For the entries below, the result should be an exact transcription of the lines from the one with "exec (.fence sc 2) s = raiseStoreErr" up to and including the one with "(2 ≤ sc → Store.wf", and only those.

* _Data under study_:
_ _ _ _
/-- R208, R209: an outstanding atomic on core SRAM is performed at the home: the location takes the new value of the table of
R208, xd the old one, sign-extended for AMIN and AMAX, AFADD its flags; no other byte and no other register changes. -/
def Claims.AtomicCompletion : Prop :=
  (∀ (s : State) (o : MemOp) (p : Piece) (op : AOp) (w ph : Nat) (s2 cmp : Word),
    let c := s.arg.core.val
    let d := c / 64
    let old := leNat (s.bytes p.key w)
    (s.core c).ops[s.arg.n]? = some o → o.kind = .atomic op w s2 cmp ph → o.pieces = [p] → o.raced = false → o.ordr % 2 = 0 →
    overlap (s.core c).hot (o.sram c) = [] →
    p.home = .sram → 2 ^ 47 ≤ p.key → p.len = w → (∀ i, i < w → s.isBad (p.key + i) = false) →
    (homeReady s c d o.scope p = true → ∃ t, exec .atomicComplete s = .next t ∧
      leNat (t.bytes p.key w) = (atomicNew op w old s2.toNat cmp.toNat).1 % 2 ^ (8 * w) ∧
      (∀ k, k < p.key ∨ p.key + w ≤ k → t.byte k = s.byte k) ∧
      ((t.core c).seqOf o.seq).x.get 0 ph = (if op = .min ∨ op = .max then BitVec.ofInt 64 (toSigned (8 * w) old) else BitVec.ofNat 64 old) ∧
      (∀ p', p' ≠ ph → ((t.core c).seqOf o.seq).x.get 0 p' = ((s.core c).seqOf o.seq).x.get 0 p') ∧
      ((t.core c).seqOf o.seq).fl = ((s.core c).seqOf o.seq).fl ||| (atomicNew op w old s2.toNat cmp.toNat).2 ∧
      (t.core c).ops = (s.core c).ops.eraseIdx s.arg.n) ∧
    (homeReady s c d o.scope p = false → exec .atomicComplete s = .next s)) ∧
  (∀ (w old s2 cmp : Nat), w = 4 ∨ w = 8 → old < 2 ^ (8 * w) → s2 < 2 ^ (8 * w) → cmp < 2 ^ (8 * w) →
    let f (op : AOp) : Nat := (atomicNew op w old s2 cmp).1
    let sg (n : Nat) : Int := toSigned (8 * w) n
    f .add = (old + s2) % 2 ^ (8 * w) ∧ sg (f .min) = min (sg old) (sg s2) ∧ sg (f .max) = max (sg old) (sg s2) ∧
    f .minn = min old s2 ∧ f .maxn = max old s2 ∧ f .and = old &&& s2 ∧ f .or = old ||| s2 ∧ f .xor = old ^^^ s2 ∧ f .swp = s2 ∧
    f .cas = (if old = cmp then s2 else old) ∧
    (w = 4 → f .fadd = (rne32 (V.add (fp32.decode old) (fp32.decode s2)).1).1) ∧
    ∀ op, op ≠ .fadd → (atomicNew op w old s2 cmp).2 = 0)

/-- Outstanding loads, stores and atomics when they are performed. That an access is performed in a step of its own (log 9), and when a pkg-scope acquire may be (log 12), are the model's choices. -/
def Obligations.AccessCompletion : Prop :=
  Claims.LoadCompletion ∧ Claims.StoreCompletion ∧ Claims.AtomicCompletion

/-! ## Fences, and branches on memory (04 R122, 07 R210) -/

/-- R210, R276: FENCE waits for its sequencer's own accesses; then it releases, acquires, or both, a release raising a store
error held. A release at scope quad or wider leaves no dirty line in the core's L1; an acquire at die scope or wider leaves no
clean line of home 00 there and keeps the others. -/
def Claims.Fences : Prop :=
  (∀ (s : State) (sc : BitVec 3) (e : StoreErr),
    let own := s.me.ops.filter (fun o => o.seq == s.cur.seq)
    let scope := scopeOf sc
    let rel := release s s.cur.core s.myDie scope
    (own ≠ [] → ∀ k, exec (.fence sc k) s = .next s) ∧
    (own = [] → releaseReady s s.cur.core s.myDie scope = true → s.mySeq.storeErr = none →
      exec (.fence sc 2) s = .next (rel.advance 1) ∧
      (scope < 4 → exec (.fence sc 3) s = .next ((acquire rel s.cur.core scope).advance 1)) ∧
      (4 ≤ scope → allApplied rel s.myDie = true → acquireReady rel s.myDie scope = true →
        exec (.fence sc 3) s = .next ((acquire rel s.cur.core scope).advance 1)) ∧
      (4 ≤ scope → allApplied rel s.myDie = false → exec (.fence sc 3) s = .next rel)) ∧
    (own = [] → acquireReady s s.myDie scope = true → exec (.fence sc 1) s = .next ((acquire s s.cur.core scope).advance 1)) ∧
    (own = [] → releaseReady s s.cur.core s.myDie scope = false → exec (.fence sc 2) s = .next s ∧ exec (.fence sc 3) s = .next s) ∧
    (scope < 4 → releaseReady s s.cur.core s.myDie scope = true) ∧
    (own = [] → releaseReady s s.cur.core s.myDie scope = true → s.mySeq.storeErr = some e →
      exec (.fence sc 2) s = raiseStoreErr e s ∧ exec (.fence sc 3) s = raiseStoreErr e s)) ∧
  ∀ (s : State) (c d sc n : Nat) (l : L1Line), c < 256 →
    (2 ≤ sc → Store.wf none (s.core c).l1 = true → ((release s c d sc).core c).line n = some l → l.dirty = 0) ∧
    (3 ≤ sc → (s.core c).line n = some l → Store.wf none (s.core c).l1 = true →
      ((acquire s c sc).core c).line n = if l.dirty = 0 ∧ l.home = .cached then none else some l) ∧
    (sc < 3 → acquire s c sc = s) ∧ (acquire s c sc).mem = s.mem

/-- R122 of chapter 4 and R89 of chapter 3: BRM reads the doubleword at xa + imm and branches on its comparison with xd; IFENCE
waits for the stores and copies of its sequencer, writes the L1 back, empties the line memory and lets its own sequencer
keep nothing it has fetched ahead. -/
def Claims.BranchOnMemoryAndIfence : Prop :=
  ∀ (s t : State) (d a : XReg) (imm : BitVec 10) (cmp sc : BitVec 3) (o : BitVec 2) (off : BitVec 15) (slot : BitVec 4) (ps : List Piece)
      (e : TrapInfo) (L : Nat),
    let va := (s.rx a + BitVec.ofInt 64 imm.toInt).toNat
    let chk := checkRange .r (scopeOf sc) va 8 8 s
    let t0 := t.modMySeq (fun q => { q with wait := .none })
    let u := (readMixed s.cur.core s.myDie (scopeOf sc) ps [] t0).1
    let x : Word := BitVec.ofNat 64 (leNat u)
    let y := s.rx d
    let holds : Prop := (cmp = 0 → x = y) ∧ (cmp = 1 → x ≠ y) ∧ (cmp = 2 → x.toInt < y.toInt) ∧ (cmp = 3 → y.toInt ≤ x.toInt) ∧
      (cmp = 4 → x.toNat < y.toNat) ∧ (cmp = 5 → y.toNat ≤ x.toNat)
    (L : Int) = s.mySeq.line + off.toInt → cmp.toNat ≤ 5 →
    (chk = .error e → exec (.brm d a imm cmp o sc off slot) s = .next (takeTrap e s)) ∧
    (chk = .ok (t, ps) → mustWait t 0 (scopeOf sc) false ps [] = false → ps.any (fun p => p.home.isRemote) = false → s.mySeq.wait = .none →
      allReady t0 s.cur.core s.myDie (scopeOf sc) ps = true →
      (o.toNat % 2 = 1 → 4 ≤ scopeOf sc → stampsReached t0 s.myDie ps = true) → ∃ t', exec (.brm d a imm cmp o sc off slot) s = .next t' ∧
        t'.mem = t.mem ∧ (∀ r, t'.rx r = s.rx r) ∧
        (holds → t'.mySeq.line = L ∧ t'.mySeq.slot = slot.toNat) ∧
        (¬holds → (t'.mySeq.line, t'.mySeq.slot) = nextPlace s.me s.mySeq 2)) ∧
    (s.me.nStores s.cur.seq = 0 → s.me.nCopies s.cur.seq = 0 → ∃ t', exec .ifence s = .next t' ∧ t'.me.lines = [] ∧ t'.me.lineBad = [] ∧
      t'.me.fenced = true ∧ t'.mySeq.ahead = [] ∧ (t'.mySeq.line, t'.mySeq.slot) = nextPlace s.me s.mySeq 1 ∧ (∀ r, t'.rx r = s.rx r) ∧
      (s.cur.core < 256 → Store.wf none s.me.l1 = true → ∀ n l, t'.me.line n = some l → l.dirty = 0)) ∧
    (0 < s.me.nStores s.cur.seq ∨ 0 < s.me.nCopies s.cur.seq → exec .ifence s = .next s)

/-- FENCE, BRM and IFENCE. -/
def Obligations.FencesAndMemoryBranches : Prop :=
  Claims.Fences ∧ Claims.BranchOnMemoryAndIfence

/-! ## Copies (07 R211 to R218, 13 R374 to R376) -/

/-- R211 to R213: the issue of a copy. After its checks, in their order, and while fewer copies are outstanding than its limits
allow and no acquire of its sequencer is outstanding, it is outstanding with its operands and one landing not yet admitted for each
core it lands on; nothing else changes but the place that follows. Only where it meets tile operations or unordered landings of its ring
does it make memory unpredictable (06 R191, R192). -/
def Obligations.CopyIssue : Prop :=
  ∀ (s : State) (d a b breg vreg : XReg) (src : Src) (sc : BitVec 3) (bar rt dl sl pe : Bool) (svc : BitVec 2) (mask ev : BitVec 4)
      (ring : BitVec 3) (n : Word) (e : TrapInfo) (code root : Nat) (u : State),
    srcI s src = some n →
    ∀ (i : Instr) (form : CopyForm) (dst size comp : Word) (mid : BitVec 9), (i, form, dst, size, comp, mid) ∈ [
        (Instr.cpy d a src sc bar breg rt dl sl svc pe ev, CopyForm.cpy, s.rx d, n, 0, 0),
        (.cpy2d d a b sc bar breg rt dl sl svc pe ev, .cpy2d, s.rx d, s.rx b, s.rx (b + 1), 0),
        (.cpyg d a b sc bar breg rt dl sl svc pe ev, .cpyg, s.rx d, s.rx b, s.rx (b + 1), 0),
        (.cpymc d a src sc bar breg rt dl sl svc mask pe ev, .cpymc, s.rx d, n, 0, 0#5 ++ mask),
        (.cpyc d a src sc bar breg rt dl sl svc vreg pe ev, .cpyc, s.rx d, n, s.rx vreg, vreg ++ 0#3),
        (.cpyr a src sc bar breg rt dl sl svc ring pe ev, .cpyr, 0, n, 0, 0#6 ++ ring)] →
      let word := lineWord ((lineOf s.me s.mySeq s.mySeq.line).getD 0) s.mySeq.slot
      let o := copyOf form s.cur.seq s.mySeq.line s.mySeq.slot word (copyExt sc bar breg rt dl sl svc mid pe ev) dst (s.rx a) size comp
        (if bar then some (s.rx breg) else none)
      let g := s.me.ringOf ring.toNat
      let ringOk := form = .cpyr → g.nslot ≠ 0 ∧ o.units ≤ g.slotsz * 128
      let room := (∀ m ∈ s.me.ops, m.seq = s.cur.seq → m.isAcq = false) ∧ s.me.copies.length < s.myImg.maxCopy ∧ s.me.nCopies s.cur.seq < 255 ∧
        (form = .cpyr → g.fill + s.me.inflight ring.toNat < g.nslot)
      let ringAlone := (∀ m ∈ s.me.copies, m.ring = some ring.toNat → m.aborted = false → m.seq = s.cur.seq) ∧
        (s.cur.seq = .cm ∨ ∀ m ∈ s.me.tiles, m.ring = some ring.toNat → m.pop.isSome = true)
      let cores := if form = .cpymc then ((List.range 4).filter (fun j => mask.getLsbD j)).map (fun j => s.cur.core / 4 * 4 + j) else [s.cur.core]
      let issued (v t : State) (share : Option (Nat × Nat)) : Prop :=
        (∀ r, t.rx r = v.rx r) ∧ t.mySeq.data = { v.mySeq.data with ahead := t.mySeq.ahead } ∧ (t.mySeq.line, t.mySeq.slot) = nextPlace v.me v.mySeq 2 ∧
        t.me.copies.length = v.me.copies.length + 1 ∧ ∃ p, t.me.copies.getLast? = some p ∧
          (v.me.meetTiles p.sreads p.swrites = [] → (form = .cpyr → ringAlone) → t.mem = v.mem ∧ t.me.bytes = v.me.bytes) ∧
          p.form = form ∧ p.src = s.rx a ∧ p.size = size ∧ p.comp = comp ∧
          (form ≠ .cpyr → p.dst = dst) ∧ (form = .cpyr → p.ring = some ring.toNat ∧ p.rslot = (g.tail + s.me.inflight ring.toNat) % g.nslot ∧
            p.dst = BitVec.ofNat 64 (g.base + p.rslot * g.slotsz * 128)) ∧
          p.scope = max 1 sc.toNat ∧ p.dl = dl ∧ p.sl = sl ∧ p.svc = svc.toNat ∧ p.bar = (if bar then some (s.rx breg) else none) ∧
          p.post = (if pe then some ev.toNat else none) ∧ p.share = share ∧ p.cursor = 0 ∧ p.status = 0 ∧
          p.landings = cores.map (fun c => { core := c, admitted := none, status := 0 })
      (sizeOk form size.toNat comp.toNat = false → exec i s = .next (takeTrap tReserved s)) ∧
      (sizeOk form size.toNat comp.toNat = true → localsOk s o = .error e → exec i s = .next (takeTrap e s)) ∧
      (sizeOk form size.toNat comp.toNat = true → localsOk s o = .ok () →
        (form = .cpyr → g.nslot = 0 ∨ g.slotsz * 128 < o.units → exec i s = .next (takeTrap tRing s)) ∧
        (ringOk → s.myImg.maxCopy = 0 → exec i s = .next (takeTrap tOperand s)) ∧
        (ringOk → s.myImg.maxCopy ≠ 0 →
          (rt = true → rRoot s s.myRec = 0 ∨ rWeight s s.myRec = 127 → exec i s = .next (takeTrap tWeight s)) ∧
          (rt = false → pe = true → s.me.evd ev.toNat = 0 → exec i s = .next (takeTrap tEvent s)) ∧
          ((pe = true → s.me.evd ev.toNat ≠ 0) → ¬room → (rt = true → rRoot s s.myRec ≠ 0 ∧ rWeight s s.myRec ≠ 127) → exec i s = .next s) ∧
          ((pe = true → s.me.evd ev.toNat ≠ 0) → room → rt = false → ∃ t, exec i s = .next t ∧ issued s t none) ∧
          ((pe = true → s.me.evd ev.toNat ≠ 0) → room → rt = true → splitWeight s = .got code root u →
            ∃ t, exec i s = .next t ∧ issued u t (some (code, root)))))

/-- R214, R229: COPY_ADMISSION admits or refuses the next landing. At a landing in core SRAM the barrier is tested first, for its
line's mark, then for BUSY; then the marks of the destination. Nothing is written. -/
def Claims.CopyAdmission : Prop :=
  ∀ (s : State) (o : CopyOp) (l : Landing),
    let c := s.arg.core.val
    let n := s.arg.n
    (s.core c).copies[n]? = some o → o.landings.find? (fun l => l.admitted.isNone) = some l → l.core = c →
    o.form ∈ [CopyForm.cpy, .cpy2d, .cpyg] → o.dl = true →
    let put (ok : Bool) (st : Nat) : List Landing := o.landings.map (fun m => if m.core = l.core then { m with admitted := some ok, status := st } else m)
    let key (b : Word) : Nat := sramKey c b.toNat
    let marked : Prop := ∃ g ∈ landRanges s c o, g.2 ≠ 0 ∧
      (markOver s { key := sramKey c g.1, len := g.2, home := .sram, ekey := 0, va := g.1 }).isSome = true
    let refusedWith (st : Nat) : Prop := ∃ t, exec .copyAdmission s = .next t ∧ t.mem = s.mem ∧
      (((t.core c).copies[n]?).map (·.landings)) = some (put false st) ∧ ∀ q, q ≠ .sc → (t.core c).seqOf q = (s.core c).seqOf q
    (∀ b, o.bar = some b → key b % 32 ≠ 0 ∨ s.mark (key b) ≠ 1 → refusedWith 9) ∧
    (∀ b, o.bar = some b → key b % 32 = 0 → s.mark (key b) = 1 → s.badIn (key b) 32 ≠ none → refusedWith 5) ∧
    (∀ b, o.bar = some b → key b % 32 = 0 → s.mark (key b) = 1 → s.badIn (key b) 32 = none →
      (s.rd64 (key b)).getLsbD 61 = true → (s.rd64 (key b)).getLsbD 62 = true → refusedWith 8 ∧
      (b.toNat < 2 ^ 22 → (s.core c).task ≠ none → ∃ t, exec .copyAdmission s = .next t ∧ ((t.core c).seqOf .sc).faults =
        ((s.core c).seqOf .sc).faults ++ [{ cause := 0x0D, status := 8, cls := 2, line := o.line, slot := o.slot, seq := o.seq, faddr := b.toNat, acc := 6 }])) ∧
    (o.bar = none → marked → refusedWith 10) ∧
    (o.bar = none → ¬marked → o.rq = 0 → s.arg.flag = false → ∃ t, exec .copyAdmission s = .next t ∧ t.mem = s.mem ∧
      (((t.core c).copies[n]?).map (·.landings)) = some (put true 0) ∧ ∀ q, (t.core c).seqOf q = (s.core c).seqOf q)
_ _ _ _
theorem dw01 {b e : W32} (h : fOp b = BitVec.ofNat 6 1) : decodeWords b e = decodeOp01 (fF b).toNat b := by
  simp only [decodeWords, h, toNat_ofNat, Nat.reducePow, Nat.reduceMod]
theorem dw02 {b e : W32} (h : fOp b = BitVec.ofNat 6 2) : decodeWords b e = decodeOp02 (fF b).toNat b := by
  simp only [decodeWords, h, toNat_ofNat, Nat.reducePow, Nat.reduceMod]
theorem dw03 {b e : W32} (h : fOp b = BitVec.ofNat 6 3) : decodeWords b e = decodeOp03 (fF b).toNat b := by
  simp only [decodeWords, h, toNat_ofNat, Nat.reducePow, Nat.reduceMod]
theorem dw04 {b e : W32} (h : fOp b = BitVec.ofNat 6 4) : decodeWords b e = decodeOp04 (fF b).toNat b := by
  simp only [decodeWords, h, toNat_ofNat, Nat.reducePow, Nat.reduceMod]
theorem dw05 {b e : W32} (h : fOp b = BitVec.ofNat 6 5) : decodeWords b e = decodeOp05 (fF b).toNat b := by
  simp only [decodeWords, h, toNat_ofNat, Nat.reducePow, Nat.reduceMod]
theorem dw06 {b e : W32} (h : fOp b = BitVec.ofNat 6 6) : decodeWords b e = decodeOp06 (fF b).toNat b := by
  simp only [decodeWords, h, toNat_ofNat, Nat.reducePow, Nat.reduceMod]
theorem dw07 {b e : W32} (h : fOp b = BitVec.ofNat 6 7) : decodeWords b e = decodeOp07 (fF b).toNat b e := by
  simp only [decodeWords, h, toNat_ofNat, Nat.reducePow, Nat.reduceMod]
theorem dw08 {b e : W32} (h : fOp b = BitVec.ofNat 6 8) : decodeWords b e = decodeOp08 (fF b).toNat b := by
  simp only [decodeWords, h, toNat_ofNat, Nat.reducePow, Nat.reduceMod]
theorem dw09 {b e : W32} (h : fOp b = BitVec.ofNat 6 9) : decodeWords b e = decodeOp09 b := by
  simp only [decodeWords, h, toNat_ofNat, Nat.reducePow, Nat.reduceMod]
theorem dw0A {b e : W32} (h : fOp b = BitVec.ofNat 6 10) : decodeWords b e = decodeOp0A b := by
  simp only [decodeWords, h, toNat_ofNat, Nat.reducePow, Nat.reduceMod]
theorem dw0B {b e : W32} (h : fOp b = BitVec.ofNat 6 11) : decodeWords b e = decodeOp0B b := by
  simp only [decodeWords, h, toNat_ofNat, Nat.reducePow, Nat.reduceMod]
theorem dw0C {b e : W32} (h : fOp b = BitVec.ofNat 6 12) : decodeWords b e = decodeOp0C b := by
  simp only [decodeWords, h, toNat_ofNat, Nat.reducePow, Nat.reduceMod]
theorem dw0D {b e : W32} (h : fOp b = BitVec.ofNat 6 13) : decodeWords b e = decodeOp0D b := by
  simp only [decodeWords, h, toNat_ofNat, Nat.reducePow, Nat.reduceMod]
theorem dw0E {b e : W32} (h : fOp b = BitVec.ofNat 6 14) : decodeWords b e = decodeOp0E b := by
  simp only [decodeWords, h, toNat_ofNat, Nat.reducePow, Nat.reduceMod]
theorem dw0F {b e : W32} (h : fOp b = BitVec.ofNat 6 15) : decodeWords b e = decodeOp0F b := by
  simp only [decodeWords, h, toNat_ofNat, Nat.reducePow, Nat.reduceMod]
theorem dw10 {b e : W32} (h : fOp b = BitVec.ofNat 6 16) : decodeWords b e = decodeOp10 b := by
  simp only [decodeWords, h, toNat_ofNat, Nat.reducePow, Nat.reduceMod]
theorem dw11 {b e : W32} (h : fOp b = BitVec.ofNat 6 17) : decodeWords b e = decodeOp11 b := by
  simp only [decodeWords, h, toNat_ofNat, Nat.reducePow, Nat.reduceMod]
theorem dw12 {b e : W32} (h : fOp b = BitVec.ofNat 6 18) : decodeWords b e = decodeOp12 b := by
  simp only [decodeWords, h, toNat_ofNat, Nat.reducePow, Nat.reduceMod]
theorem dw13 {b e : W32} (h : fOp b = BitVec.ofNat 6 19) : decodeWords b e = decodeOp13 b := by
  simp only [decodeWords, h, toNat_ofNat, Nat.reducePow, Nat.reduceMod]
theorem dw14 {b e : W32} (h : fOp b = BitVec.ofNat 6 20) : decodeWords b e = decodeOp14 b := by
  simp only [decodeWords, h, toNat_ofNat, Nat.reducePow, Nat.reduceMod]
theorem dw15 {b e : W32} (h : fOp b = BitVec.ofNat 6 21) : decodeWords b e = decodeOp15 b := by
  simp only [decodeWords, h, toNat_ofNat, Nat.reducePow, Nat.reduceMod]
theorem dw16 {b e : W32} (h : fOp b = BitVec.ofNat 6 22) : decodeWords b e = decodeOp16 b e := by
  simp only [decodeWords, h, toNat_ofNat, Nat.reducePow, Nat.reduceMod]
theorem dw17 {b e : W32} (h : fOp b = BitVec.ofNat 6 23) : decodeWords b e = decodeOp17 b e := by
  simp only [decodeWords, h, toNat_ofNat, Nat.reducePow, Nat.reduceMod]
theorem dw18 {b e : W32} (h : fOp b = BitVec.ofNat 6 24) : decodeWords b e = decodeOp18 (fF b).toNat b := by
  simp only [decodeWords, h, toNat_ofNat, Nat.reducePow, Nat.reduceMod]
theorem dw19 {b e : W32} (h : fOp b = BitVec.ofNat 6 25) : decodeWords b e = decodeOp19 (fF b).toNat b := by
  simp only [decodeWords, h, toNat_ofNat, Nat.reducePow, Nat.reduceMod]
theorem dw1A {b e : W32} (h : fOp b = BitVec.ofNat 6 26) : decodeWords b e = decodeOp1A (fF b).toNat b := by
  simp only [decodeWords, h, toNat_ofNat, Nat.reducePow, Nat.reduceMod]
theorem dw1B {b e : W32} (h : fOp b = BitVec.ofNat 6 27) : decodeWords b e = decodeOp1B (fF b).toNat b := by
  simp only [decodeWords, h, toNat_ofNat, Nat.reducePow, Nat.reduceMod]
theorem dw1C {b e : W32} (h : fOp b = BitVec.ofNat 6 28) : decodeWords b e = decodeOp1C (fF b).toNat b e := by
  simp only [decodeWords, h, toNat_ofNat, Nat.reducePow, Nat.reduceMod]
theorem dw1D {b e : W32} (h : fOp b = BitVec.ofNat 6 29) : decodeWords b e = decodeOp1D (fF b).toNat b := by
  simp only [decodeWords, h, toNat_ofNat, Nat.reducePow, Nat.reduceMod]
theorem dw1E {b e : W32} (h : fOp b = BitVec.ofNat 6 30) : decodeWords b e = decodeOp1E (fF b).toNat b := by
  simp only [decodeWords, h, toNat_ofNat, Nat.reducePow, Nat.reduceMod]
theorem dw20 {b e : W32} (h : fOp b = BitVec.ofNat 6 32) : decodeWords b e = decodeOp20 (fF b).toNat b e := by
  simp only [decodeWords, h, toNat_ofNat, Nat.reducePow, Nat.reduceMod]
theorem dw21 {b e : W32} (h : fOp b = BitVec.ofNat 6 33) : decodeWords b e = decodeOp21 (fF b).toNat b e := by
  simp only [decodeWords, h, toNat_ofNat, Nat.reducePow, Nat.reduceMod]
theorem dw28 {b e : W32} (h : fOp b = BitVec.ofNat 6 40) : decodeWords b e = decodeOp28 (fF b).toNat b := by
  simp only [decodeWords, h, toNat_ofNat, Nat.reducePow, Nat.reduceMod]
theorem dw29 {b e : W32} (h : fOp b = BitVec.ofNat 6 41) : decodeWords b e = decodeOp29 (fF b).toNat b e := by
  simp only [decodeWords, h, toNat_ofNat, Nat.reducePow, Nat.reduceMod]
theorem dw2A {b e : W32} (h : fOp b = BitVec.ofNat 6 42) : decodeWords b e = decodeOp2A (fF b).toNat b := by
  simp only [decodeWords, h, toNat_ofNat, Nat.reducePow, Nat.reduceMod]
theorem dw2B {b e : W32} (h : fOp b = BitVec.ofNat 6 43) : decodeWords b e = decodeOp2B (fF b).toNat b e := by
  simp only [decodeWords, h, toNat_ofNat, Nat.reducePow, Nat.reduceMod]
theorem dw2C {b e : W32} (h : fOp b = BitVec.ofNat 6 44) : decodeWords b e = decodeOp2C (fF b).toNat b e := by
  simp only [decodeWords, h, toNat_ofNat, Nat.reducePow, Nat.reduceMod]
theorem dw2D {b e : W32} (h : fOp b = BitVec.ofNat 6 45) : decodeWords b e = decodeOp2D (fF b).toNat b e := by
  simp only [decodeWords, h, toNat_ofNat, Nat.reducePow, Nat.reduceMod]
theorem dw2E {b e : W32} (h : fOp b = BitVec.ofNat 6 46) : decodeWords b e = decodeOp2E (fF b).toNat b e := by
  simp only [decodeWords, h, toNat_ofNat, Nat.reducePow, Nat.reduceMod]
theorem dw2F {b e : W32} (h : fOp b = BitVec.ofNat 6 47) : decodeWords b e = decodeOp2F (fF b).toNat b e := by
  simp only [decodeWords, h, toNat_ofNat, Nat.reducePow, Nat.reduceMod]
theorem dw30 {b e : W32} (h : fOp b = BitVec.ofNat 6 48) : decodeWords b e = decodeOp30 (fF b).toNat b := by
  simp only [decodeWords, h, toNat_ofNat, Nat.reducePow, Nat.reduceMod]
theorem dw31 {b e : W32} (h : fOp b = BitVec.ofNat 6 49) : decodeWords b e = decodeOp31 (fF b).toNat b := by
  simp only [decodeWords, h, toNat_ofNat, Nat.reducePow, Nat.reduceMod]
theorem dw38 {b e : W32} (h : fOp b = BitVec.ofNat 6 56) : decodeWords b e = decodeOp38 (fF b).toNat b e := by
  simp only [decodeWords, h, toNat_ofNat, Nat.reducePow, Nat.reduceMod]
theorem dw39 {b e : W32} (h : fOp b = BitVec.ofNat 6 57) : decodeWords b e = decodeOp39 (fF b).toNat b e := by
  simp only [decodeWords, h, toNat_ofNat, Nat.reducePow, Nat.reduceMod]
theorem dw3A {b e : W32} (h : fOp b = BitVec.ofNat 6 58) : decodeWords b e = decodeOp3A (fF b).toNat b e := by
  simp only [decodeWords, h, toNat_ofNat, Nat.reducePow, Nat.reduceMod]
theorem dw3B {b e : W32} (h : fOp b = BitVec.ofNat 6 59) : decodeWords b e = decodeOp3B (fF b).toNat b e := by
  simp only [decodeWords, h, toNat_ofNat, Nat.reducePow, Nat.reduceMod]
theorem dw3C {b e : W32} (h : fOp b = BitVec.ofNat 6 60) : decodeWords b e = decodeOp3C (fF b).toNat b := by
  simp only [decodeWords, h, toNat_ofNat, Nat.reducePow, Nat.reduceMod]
_ _ _ _
* _Answer box_:
      exec (.fence sc 2) s = raiseStoreErr e s ∧ exec (.fence sc 3) s = raiseStoreErr e s)) ∧
  ∀ (s : State) (c d sc n : Nat) (l : L1Line), c < 256 →
    (2 ≤ sc → Store.wf none (s.core c).l1 = true → ((release s c d sc).core c).line n = some l → l.dirty = 0) ∧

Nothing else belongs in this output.